[Dataset entries]
/-- Settles O32. -/
theorem recoveryCommandsAct : Obligations.RecoveryCommandsAct := by
  intro s view cmd hc t e p arg target engine
  have hperform (op : Nat) {q r : Part} (hop : flrPerform view (withOp 3 op cmd) t = q) (h : q = r) :
      onPart (fun u => atView view (writeFlrCmd view (withOp 3 op cmd)) u) s = .next (settled s r) :=
    command_settles hc ((writeFlrCmd_runs view (withOp 3 op cmd) s.part hc).trans (hop.trans h))
  refine ⟨fun h => ?resets, fun hhome => ⟨fun hreserved hdest hfree hunused hnone => ?holds, fun hheld => ?releases⟩,
    fun hbacked hvalid hup hidle => ?mirrors, ?resumes, fun hspare hother => ?begins, fun hidle => ?sends,
    fun hstand hnone => ?abandons, fun hstand hover hforce => ?takes, fun hstand => ?aborts,
    fun hengine => ⟨?unquarantines, ?selftests⟩⟩
  case resets => exact hperform 1 (flrPerform_reset view cmd t) (fastReset_allowed t 2 h)
  case holds =>
    exact hperform 2 (flrPerform_hold view cmd t) (holdExt_free view t e p (field arg 17 0) hhome hreserved hdest hfree hunused hnone)
  case releases => exact hperform 3 (flrPerform_release view cmd t) (releaseHold_held view t e hhome hheld)
  case mirrors => exact hperform 4 (flrPerform_mirror view cmd t) (mirrorCopy_starts view t e hbacked hvalid hup hidle)
  case resumes => exact hperform 5 (flrPerform_resume view cmd t) rfl
  case begins => exact hperform 6 (flrPerform_begin view cmd t) (beginStand_spare view t p hspare hother)
  case sends => exact hperform 7 (flrPerform_send view cmd t) (sendCopies_starts view t p target hidle)
  case abandons => exact hperform 8 (flrPerform_abandon view cmd t) (abandonTwin_noCopies view t p hstand hnone)
  case takes =>
    refine hperform 9 (flrPerform_take view cmd t) ?_
    rw [hforce]
    exact takeIdentity_compared view t hstand hover
  case aborts => exact hperform 10 (flrPerform_abort view cmd t) (abortStand_standing view t hstand)
  case unquarantines => exact hperform 11 (flrPerform_unquarantine view cmd t) (unquarantine_engine view t engine hengine)
  case selftests => exact hperform 12 (flrPerform_selftest view cmd t) (selftest_engine view t engine hengine)

end Sys2Proof.Machine

/-!
PROOFS. Reads that pop, latch or clear, and the obligations O33 to O36.
-/

namespace Sys2Proof.Machine

/-! ### Event registers -/

/-- The row of an event register pops its queue for the view. -/
theorem exec_popRow {q : QueueName} {view : Nat} {c : Instr} (h : popRow q view c) (s : State) :
    exec c s = onPart (fun t => atView view (popEvent q view) t) s := by
  cases q <;> obtain rfl := h <;> rfl

/-- What a pop leaves, by what it takes out of the queue (R528). -/
theorem popEvent_of_popQueue (q : QueueName) (view : Nat) (p : Part) (e : Option Event) (entries : List Event)
    (h : popQueue ((p.views[view]?).bind fun w => tget? w.latched (queueBlock q)) (getQueue q p) =
      (e, { getQueue q p with entries := entries })) :
    popEvent q view p =
      returnRead view (eventWord (queueOvfBit q) e (getQueue q p).overflow)
        (onView view (fun w => { w with latched := tdel w.latched (queueBlock q) })
          (setQueue q { getQueue q p with entries := entries } p)) := by
  simp only [popEvent, h]

theorem popQueue_latched (e : Event) (q : EventQueue) (h : e ∈ q.entries) :
    popQueue (some e) q = (some e, { q with entries := q.entries.erase e }) := by simp [popQueue, h, dropEntry]

theorem popQueue_latched_gone (e : Event) (q : EventQueue) (h : e ∉ q.entries) :
    popQueue (some e) q = (none, { q with entries := q.entries }) := by simp [popQueue, h]

theorem popQueue_head (e : Event) (es : List Event) (q : EventQueue) (h : q.entries = e :: es) :
    popQueue none q = (some e, { q with entries := es }) := by simp [popQueue, h, dropEntry]

theorem popQueue_empty (q : EventQueue) (h : q.entries = []) : popQueue none q = (none, { q with entries := [] }) := by
  obtain ⟨entries, _⟩ := q
  obtain rfl : entries = [] := h
  rfl

/-- Settles O33. -/
theorem eventReadsPop : Obligations.EventReadsPop := by
  intro s q view c hrow hopen p old latched after
  have hpop (e : Option Event) (entries : List Event) (h : popQueue latched old = (e, { old with entries := entries })) :
      exec c s = .next (settled s (after e entries)) :=
    (exec_popRow hrow s).trans (atView_settles hopen (popEvent_of_popQueue q view p e entries h))
  refine ⟨fun e hlatched => ⟨fun hmem => ?queued, fun hgone => ?gone⟩, fun e es hnone hes => ?head, fun hnone hempty => ?empty⟩
  case queued => exact hpop _ _ (by rw [hlatched]; exact popQueue_latched e old hmem)
  case gone => exact hpop _ _ (by rw [hlatched]; exact popQueue_latched_gone e old hgone)
  case head => exact hpop _ _ (by rw [hnone]; exact popQueue_head e es old hes)
  case empty => exact hpop _ _ (by rw [hnone]; exact popQueue_empty old hempty)

/-! ### Fault queues -/

/-- Without a latched entry the head of a gallery's fault queue leaves it (R446). -/
theorem popFault_head (view g next : Nat) (es : List FaultEntry) (e : FaultEntry) (overflow : Bool) (p : Part)
    (hnone : ((p.views[view]?).bind fun w => tget? w.latched (faultLatch g)) = none)
    (hq : faultQueue g p = { entries := e :: es, overflow := overflow, next := next }) :
    popFault view g p =
      returnRead view (1 + bitOf overflow * 2 + es.length * 4)
        (onView view (fun w => { w with latched := tdel w.latched (faultLatch g) })
          (onRecovery (fun b => { b with faults := lset b.faults g { entries := es, overflow := overflow, next := next } }) p)) := by
  simp [popFault, hq, hnone, bitOf]

/-- Settles O34. -/
theorem faultQueueReadsPop : Obligations.FaultQueueReadsPop := by
  intro s view g next es e overflow hopen hg hnone hq
  exact atView_settles hopen ((forOne_in 8 g _ s.part hg).trans (popFault_head view g next es e overflow s.part hnone hq))

/-! ### Heads that are latched -/

theorem latchEvent_head (q : QueueName) (view : Nat) (p : Part) (e : Event) (es : List Event) (h : (getQueue q p).entries = e :: es) :
    latchEvent q view p = returnRead view e.info (onView view (fun w => { w with latched := tset w.latched (queueBlock q) e }) p) := by
  simp only [latchEvent, h, List.head?_cons, latchHead]

theorem latchEvent_empty (q : QueueName) (view : Nat) (p : Part) (h : (getQueue q p).entries = []) :
    latchEvent q view p = returnRead view 0 (onView view (fun w => { w with latched := tdel w.latched (queueBlock q) }) p) := by
  simp only [latchEvent, h, List.head?_nil]

theorem latchFault_head (view g : Nat) (p : Part) (e : FaultEntry) (es : List FaultEntry) (h : (faultQueue g p).entries = e :: es) :
    latchFault view g p =
      returnRead view e.addr (onView view (fun w => { w with latched := tset w.latched (faultLatch g) (faultEvent e) }) p) := by
  simp only [latchFault, h, List.head?_cons, latchHead]

/-- Rows 0 and 1 latch the heads of the queues of CAT and FLT. -/
theorem latchFor_event {which : Nat} {q : QueueName} (h : which = 0 ∧ q = .cat ∨ which = 1 ∧ q = .flt) (view : Nat) (p : Part) :
    latchFor which view p = latchEvent q view p := by
  rcases h with ⟨rfl, rfl⟩ | ⟨rfl, rfl⟩ <;> rfl

/-- The rows from 2 on latch the heads of the galleries' fault queues. -/
theorem latchFor_fault (view g : Nat) (p : Part) (h : g < 8) : latchFor (g + 2) view p = latchFault view g p := by
  simp only [latchFor, h, if_true]

/-- Settles O35. -/
theorem headReadsLatch : Obligations.HeadReadsLatch := by
  intro s view hopen
  refine ⟨fun which q hwhich => ⟨fun e es h => ?head, fun h => ?empty⟩, fun g e es hg h => ?fault⟩
  case head => exact atView_settles hopen ((latchFor_event hwhich view s.part).trans (latchEvent_head q view s.part e es h))
  case empty => exact atView_settles hopen ((latchFor_event hwhich view s.part).trans (latchEvent_empty q view s.part h))
  case fault => exact atView_settles hopen ((latchFor_fault view g s.part hg).trans (latchFault_head view g s.part e es h))

/-! ### Registers that a read clears -/

/-- Settles O36. -/
theorem clearingReadsClear : Obligations.ClearingReadsClear := by
  intro s view hopen
  refine ⟨fun htray => ?hwError, ?flipHit⟩
  case hwError => exact atView_settles hopen (if_pos htray)
  case flipHit => exact atView_settles hopen rfl

end Sys2Proof.Machine

/-!
PROOFS. Registers that rows write, the census, and accesses by offset: the obligations O37 to O41.
-/

namespace Sys2Proof.Machine

/-! ### ENABLE cleared -/

/-- A running unit is turned off by a write that clears ENABLE. -/
theorem onEdge_falls {old : Bool} (down up : Part → Part) (p : Part) (h : old = true) : onEdge old (bitAt 0 0) down up p = down p := by
  subst h
  rfl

_About this exercise_. From the records above, copy only the lines starting with the line that holds "simp only [latchEvent, h, List.head?_nil]" and going on through the line that holds "returnRead view e.addr", exactly as written.

_Exercise response_.
  simp only [latchEvent, h, List.head?_nil]

theorem latchFault_head (view g : Nat) (p : Part) (e : FaultEntry) (es : List FaultEntry) (h : (faultQueue g p).entries = e :: es) :
    latchFault view g p =
      returnRead view e.addr (onView view (fun w => { w with latched := tset w.latched (faultLatch g) (faultEvent e) }) p) := by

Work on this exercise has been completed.